OOC can, not only use spectral information of land types, but also use images’ spatial position, shape characteristic, texture parameter and the relationship between contexts, which effectively avoid the “salt & pepper phenomenon” and greatly improve the accuracy of classification. Information extraction in cryospheric regions accounts for several difficulties due to very similar spectral responses of the snow and ice, water, and blue ice, rock and shadow, etc. In the case studies performed in cryospheric regions, we can conclude that HR RS data is the best fit for the information extraction. CSIR [45] [58] [71] - [81] , ensemble classifiers [38] , RF [68] and spectral-shape approach based on OOC methods [60] are the best suited methods as compared to traditional classification approaches. The accuracy shown by these classifiers ranges between 85% and 97% (approximately). Moderate resolution satellite data could show acceptable results in very specific conditions, but the accuracy could not exceed 90% (approximately) in any of the cases. The supervised classification approach could give the accuracy in between 86% and 90% (approximately). The unsupervised classification approach is not at all suitable for snow mapping because of the shadow constraint. Also, an ANN classification approach using moderate resolution satellite data could yield unsatisfactory results for debris mapping. Combining ANN classifier with MS approach and morphometric glacial mapping approach, could yield some optimistic results in debris mapping [66] . Information extraction in cryospheric regions is challenging, accounting to the very similar and conflicting spectral responses of the features present in the region. The spectral responses of snow and ice, water and blue ice, rock and shadow are a big challenge for the pixel-based classifiers.
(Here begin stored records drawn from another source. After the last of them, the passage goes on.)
/-- The words of an instruction, from the code rows of R98. -/
def encode (i : Instr) : List Word :=
  match i with
  | .nop => [joinBytes 0x00#8 0x00#8]
  | .sleep => [joinBytes 0x01#8 0x80#8]
  | .stc rd => [joinBytes 0x02#8 (joinNibbles 0#4 rd)]
  | .ldcReg rs => [joinBytes 0x03#8 (joinNibbles 0#4 rs)]
  | .orc imm => [joinBytes 0x04#8 imm]
  | .xorc imm => [joinBytes 0x05#8 imm]
  | .andc imm => [joinBytes 0x06#8 imm]
  | .ldcImm imm => [joinBytes 0x07#8 imm]
  | .addBReg rs rd => [joinBytes 0x08#8 (joinNibbles rs rd)]
  | .addW rs rd => [joinBytes 0x09#8 (joinNibbles (nibbleOf false rs) (nibbleOf false rd))]
  | .inc rd => [joinBytes 0x0A#8 (joinNibbles 0#4 rd)]
  | .adds1 rd => [joinBytes 0x0B#8 (joinNibbles 0#4 (nibbleOf false rd))]
  | .adds2 rd => [joinBytes 0x0B#8 (joinNibbles 8#4 (nibbleOf false rd))]
  | .movBReg rs rd => [joinBytes 0x0C#8 (joinNibbles rs rd)]
  | .movWReg rs rd => [joinBytes 0x0D#8 (joinNibbles (nibbleOf false rs) (nibbleOf false rd))]
  | .addxReg rs rd => [joinBytes 0x0E#8 (joinNibbles rs rd)]
  | .daa rd => [joinBytes 0x0F#8 (joinNibbles 0#4 rd)]
  | .shll rd => [joinBytes 0x10#8 (joinNibbles 0#4 rd)]
  | .shal rd => [joinBytes 0x10#8 (joinNibbles 8#4 rd)]
  | .shlr rd => [joinBytes 0x11#8 (joinNibbles 0#4 rd)]
  | .shar rd => [joinBytes 0x11#8 (joinNibbles 8#4 rd)]
  | .rotxl rd => [joinBytes 0x12#8 (joinNibbles 0#4 rd)]
  | .rotl rd => [joinBytes 0x12#8 (joinNibbles 8#4 rd)]
  | .rotxr rd => [joinBytes 0x13#8 (joinNibbles 0#4 rd)]
  | .rotr rd => [joinBytes 0x13#8 (joinNibbles 8#4 rd)]
  | .orReg rs rd => [joinBytes 0x14#8 (joinNibbles rs rd)]
  | .xorReg rs rd => [joinBytes 0x15#8 (joinNibbles rs rd)]
  | .andReg rs rd => [joinBytes 0x16#8 (joinNibbles rs rd)]
  | .notReg rd => [joinBytes 0x17#8 (joinNibbles 0#4 rd)]
  | .neg rd => [joinBytes 0x17#8 (joinNibbles 8#4 rd)]
  | .subB rs rd => [joinBytes 0x18#8 (joinNibbles rs rd)]
  | .subW rs rd => [joinBytes 0x19#8 (joinNibbles (nibbleOf false rs) (nibbleOf false rd))]
  | .dec rd => [joinBytes 0x1A#8 (joinNibbles 0#4 rd)]
  | .subs1 rd => [joinBytes 0x1B#8 (joinNibbles 0#4 (nibbleOf false rd))]
  | .subs2 rd => [joinBytes 0x1B#8 (joinNibbles 8#4 (nibbleOf false rd))]
  | .cmpBReg rs rd => [joinBytes 0x1C#8 (joinNibbles rs rd)]
  | .cmpW rs rd => [joinBytes 0x1D#8 (joinNibbles (nibbleOf false rs) (nibbleOf false rd))]
  | .subxReg rs rd => [joinBytes 0x1E#8 (joinNibbles rs rd)]
  | .das rd => [joinBytes 0x1F#8 (joinNibbles 0#4 rd)]
  | .movBLoadAbs8 rd abs => [joinBytes (joinNibbles 2#4 rd) abs]
  | .movBStoreAbs8 rs abs => [joinBytes (joinNibbles 3#4 rs) abs]
  | .bra disp => [joinBytes 0x40#8 disp]
  | .brn disp => [joinBytes 0x41#8 disp]
  | .bhi disp => [joinBytes 0x42#8 disp]
  | .bls disp => [joinBytes 0x43#8 disp]
  | .bcc disp => [joinBytes 0x44#8 disp]
  | .bcs disp => [joinBytes 0x45#8 disp]
  | .bne disp => [joinBytes 0x46#8 disp]
  | .beq disp => [joinBytes 0x47#8 disp]
  | .bvc disp => [joinBytes 0x48#8 disp]
  | .bvs disp => [joinBytes 0x49#8 disp]
  | .bpl disp => [joinBytes 0x4A#8 disp]
  | .bmi disp => [joinBytes 0x4B#8 disp]
  | .bge disp => [joinBytes 0x4C#8 disp]
  | .blt disp => [joinBytes 0x4D#8 disp]
  | .bgt disp => [joinBytes 0x4E#8 disp]
  | .ble disp => [joinBytes 0x4F#8 disp]
  | .mulxu rs rd => [joinBytes 0x50#8 (joinNibbles rs (nibbleOf false rd))]
  | .divxu rs rd => [joinBytes 0x51#8 (joinNibbles rs (nibbleOf false rd))]
  | .rts => [joinBytes 0x54#8 0x70#8]
  | .bsr disp => [joinBytes 0x55#8 disp]
  | .rte => [joinBytes 0x56#8 0x70#8]
  | .jmpInd rn => [joinBytes 0x59#8 (joinNibbles (nibbleOf false rn) 0#4)]
  | .jmpAbs abs => [joinBytes 0x5A#8 0x00#8, abs]
  | .jmpMem abs => [joinBytes 0x5B#8 abs]
  | .jsrInd rn => [joinBytes 0x5D#8 (joinNibbles (nibbleOf false rn) 0#4)]
  | .jsrAbs abs => [joinBytes 0x5E#8 0x00#8, abs]
  | .jsrMem abs => [joinBytes 0x5F#8 abs]
  | .bsetRegReg rn rd => [joinBytes 0x60#8 (joinNibbles rn rd)]
  | .bnotRegReg rn rd => [joinBytes 0x61#8 (joinNibbles rn rd)]
  | .bclrRegReg rn rd => [joinBytes 0x62#8 (joinNibbles rn rd)]
  | .btstRegReg rn rd => [joinBytes 0x63#8 (joinNibbles rn rd)]
  | .bstImmReg imm rd => [joinBytes 0x67#8 (joinNibbles (nibbleOf false imm) rd)]
  | .bistImmReg imm rd => [joinBytes 0x67#8 (joinNibbles (nibbleOf true imm) rd)]
  | .bsetImmReg imm rd => [joinBytes 0x70#8 (joinNibbles (nibbleOf false imm) rd)]
  | .bnotImmReg imm rd => [joinBytes 0x71#8 (joinNibbles (nibbleOf false imm) rd)]
  | .bclrImmReg imm rd => [joinBytes 0x72#8 (joinNibbles (nibbleOf false imm) rd)]
  | .btstImmReg imm rd => [joinBytes 0x73#8 (joinNibbles (nibbleOf false imm) rd)]
  | .borImmReg imm rd => [joinBytes 0x74#8 (joinNibbles (nibbleOf false imm) rd)]
  | .biorImmReg imm rd => [joinBytes 0x74#8 (joinNibbles (nibbleOf true imm) rd)]
  | .bxorImmReg imm rd => [joinBytes 0x75#8 (joinNibbles (nibbleOf false imm) rd)]
  | .bixorImmReg imm rd => [joinBytes 0x75#8 (joinNibbles (nibbleOf true imm) rd)]
  | .bandImmReg imm rd => [joinBytes 0x76#8 (joinNibbles (nibbleOf false imm) rd)]
  | .biandImmReg imm rd => [joinBytes 0x76#8 (joinNibbles (nibbleOf true imm) rd)]
  | .bldImmReg imm rd => [joinBytes 0x77#8 (joinNibbles (nibbleOf false imm) rd)]
  | .bildImmReg imm rd => [joinBytes 0x77#8 (joinNibbles (nibbleOf true imm) rd)]
  | .movBLoadInd rs rd => [joinBytes 0x68#8 (joinNibbles (nibbleOf false rs) rd)]
  | .movBStoreInd rs rd => [joinBytes 0x68#8 (joinNibbles (nibbleOf true rd) rs)]
  | .movWLoadInd rs rd => [joinBytes 0x69#8 (joinNibbles (nibbleOf false rs) (nibbleOf false rd))]
  | .movWStoreInd rs rd => [joinBytes 0x69#8 (joinNibbles (nibbleOf true rd) (nibbleOf false rs))]
  | .movBLoadAbs16 abs rd => [joinBytes 0x6A#8 (joinNibbles 0#4 rd), abs]
  | .movBStoreAbs16 rs abs => [joinBytes 0x6A#8 (joinNibbles 8#4 rs), abs]
  | .movWLoadAbs16 abs rd => [joinBytes 0x6B#8 (joinNibbles 0#4 (nibbleOf false rd)), abs]
  | .movWStoreAbs16 rs abs => [joinBytes 0x6B#8 (joinNibbles 8#4 (nibbleOf false rs)), abs]
  | .movBPostInc rs rd => [joinBytes 0x6C#8 (joinNibbles (nibbleOf false rs) rd)]
  | .movBPreDec rs rd => [joinBytes 0x6C#8 (joinNibbles (nibbleOf true rd) rs)]
  | .movWPostInc rs rd => [joinBytes 0x6D#8 (joinNibbles (nibbleOf false rs) (nibbleOf false rd))]
  | .movWPreDec rs rd => [joinBytes 0x6D#8 (joinNibbles (nibbleOf true rd) (nibbleOf false rs))]
  | .pop rn => [joinBytes 0x6D#8 (joinNibbles 7#4 (nibbleOf false rn))]
  | .push rn => [joinBytes 0x6D#8 (joinNibbles 15#4 (nibbleOf false rn))]
  | .movBLoadDisp disp rs rd => [joinBytes 0x6E#8 (joinNibbles (nibbleOf false rs) rd), disp]
  | .movBStoreDisp rs disp rd => [joinBytes 0x6E#8 (joinNibbles (nibbleOf true rd) rs), disp]
  | .movWLoadDisp disp rs rd => [joinBytes 0x6F#8 (joinNibbles (nibbleOf false rs) (nibbleOf false rd)), disp]
  | .movWStoreDisp rs disp rd => [joinBytes 0x6F#8 (joinNibbles (nibbleOf true rd) (nibbleOf false rs)), disp]
  | .movWImm imm rd => [joinBytes 0x79#8 (joinNibbles 0#4 (nibbleOf false rd)), imm]
  | .eepmov => [joinBytes 0x7B#8 0x5C#8, joinBytes 0x59#8 0x8F#8]
  | .btstImmInd imm rd => [joinBytes 0x7C#8 (joinNibbles (nibbleOf false rd) 0#4), joinBytes 0x73#8 (joinNibbles (nibbleOf false imm) 0#4)]
  | .btstImmAbs imm abs => [joinBytes 0x7E#8 abs, joinBytes 0x73#8 (joinNibbles (nibbleOf false imm) 0#4)]
  | .borImmInd imm rd => [joinBytes 0x7C#8 (joinNibbles (nibbleOf false rd) 0#4), joinBytes 0x74#8 (joinNibbles (nibbleOf false imm) 0#4)]
  | .borImmAbs imm abs => [joinBytes 0x7E#8 abs, joinBytes 0x74#8 (joinNibbles (nibbleOf false imm) 0#4)]
  | .biorImmInd imm rd => [joinBytes 0x7C#8 (joinNibbles (nibbleOf false rd) 0#4), joinBytes 0x74#8 (joinNibbles (nibbleOf true imm) 0#4)]
  | .biorImmAbs imm abs => [joinBytes 0x7E#8 abs, joinBytes 0x74#8 (joinNibbles (nibbleOf true imm) 0#4)]
  | .bxorImmInd imm rd => [joinBytes 0x7C#8 (joinNibbles (nibbleOf false rd) 0#4), joinBytes 0x75#8 (joinNibbles (nibbleOf false imm) 0#4)]
  | .bxorImmAbs imm abs => [joinBytes 0x7E#8 abs, joinBytes 0x75#8 (joinNibbles (nibbleOf false imm) 0#4)]
  | .bixorImmInd imm rd => [joinBytes 0x7C#8 (joinNibbles (nibbleOf false rd) 0#4), joinBytes 0x75#8 (joinNibbles (nibbleOf true imm) 0#4)]
  | .bixorImmAbs imm abs => [joinBytes 0x7E#8 abs, joinBytes 0x75#8 (joinNibbles (nibbleOf true imm) 0#4)]
  | .bandImmInd imm rd => [joinBytes 0x7C#8 (joinNibbles (nibbleOf false rd) 0#4), joinBytes 0x76#8 (joinNibbles (nibbleOf false imm) 0#4)]
  | .bandImmAbs imm abs => [joinBytes 0x7E#8 abs, joinBytes 0x76#8 (joinNibbles (nibbleOf false imm) 0#4)]
  | .biandImmInd imm rd => [joinBytes 0x7C#8 (joinNibbles (nibbleOf false rd) 0#4), joinBytes 0x76#8 (joinNibbles (nibbleOf true imm) 0#4)]
  | .biandImmAbs imm abs => [joinBytes 0x7E#8 abs, joinBytes 0x76#8 (joinNibbles (nibbleOf true imm) 0#4)]
  | .bldImmInd imm rd => [joinBytes 0x7C#8 (joinNibbles (nibbleOf false rd) 0#4), joinBytes 0x77#8 (joinNibbles (nibbleOf false imm) 0#4)]
  | .bldImmAbs imm abs => [joinBytes 0x7E#8 abs, joinBytes 0x77#8 (joinNibbles (nibbleOf false imm) 0#4)]
  | .bildImmInd imm rd => [joinBytes 0x7C#8 (joinNibbles (nibbleOf false rd) 0#4), joinBytes 0x77#8 (joinNibbles (nibbleOf true imm) 0#4)]
  | .bildImmAbs imm abs => [joinBytes 0x7E#8 abs, joinBytes 0x77#8 (joinNibbles (nibbleOf true imm) 0#4)]
  | .btstRegInd rn rd => [joinBytes 0x7C#8 (joinNibbles (nibbleOf false rd) 0#4), joinBytes 0x63#8 (joinNibbles rn 0#4)]
  | .btstRegAbs rn abs => [joinBytes 0x7E#8 abs, joinBytes 0x63#8 (joinNibbles rn 0#4)]
  | .bstImmInd imm rd => [joinBytes 0x7D#8 (joinNibbles (nibbleOf false rd) 0#4), joinBytes 0x67#8 (joinNibbles (nibbleOf false imm) 0#4)]
  | .bstImmAbs imm abs => [joinBytes 0x7F#8 abs, joinBytes 0x67#8 (joinNibbles (nibbleOf false imm) 0#4)]
  | .bistImmInd imm rd => [joinBytes 0x7D#8 (joinNibbles (nibbleOf false rd) 0#4), joinBytes 0x67#8 (joinNibbles (nibbleOf true imm) 0#4)]
  | .bistImmAbs imm abs => [joinBytes 0x7F#8 abs, joinBytes 0x67#8 (joinNibbles (nibbleOf true imm) 0#4)]
  | .bsetImmInd imm rd => [joinBytes 0x7D#8 (joinNibbles (nibbleOf false rd) 0#4), joinBytes 0x70#8 (joinNibbles (nibbleOf false imm) 0#4)]
  | .bsetImmAbs imm abs => [joinBytes 0x7F#8 abs, joinBytes 0x70#8 (joinNibbles (nibbleOf false imm) 0#4)]
  | .bnotImmInd imm rd => [joinBytes 0x7D#8 (joinNibbles (nibbleOf false rd) 0#4), joinBytes 0x71#8 (joinNibbles (nibbleOf false imm) 0#4)]
  | .bnotImmAbs imm abs => [joinBytes 0x7F#8 abs, joinBytes 0x71#8 (joinNibbles (nibbleOf false imm) 0#4)]
  | .bclrImmInd imm rd => [joinBytes 0x7D#8 (joinNibbles (nibbleOf false rd) 0#4), joinBytes 0x72#8 (joinNibbles (nibbleOf false imm) 0#4)]
  | .bclrImmAbs imm abs => [joinBytes 0x7F#8 abs, joinBytes 0x72#8 (joinNibbles (nibbleOf false imm) 0#4)]
  | .bsetRegInd rn rd => [joinBytes 0x7D#8 (joinNibbles (nibbleOf false rd) 0#4), joinBytes 0x60#8 (joinNibbles rn 0#4)]
  | .bsetRegAbs rn abs => [joinBytes 0x7F#8 abs, joinBytes 0x60#8 (joinNibbles rn 0#4)]
  | .bnotRegInd rn rd => [joinBytes 0x7D#8 (joinNibbles (nibbleOf false rd) 0#4), joinBytes 0x61#8 (joinNibbles rn 0#4)]
  | .bnotRegAbs rn abs => [joinBytes 0x7F#8 abs, joinBytes 0x61#8 (joinNibbles rn 0#4)]
  | .bclrRegInd rn rd => [joinBytes 0x7D#8 (joinNibbles (nibbleOf false rd) 0#4), joinBytes 0x62#8 (joinNibbles rn 0#4)]
  | .bclrRegAbs rn abs => [joinBytes 0x7F#8 abs, joinBytes 0x62#8 (joinNibbles rn 0#4)]
  | .addBImm imm rd => [joinBytes (joinNibbles 8#4 rd) imm]
  | .addxImm imm rd => [joinBytes (joinNibbles 9#4 rd) imm]
  | .cmpBImm imm rd => [joinBytes (joinNibbles 10#4 rd) imm]
  | .subxImm imm rd => [joinBytes (joinNibbles 11#4 rd) imm]
  | .orImm imm rd => [joinBytes (joinNibbles 12#4 rd) imm]
  | .xorImm imm rd => [joinBytes (joinNibbles 13#4 rd) imm]
  | .andImm imm rd => [joinBytes (joinNibbles 14#4 rd) imm]
  | .movBImm imm rd => [joinBytes (joinNibbles 15#4 rd) imm]

/-- The length of an instruction in bytes (R81). -/
def Instr.length (i : Instr) : Addr := BitVec.ofNat 16 (2 * (encode i).length)

/-- The four bytes, as memory holds them, of an instruction whose bits are `w` as spec/opcode_table.json numbers them. A row of
16 bits is the first word and the second is zero. In a row of 32 bits the table's `fixed` fields put the first word at bits 31 to
16; where these are not the first word of a 4-byte instruction, bits 15 to 0 are read as the first word instead, the other
numbering a reader may mean (notes/assumptions/13.md). -/
def tableBytes (nbits w : Nat) : List Byte :=
  let low := BitVec.ofNat 16 w
  let high := BitVec.ofNat 16 (w / 65536)
  if nbits ≤ 16 then storageBytes [low, 0#16]
  else
    match decode (storageBytes [high, low]) with
    | .ok (_, []) => storageBytes [high, low]
    | _ => storageBytes [low, high]

/-- The instruction the decoder reads from the opcode-table word `w`. -/
def decodeTableWord (nbits w : Nat) : Option Instr :=
  match decode (tableBytes nbits w) with
  | .ok (i, _) => some i
  | .error _ => none

end Sys2Proof
end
Thus, in such cases, OOC approach is a boon for extracting information from the Cryospheric regions. Also, ensemble classifiers and CSIR proved extremely good approaches for information extraction from cryospheric regions.
7. Conclusion
Information extraction from HR and VHR RS data can be best done by the OOC methods, CSIR and by using ensemble classifiers. These classification approaches have given significant accuracy results in the case of HR RS data. Also, mapping of cryospheric regions has not been done much so far using these approaches. Thus, extraction of supraglacial lakes, supraglacial ponds, BIAs, supraglacial streams and dust and debris mapping can be done by utilizing these less explored approaches in HR RS studies. Information extraction using HR RS data lacks the application of the OOC approach in cryospheric regions. There is a need to explore OOC approach in much more detail as it has a lot of advantages over PBC approach.
Acknowledgements
We acknowledge Dr. S. Rajan, Director, NCAOR for his encouragement and motivation of this research. We acknowledge Dr. T. P. Singh (Director, SIT), Dr. Kanchan Khare (HOD, Department of Civil Engineering, SIT), Prof. Sagar Kolekar (SIT), and Prof. Rushikesh Kulkarni (SIT), for their cooperation. We also thank Ms. Prachi Vaidya, India for her constructive comments on the draft version of the manuscript. This is NCAOR contribution No. 15/2015.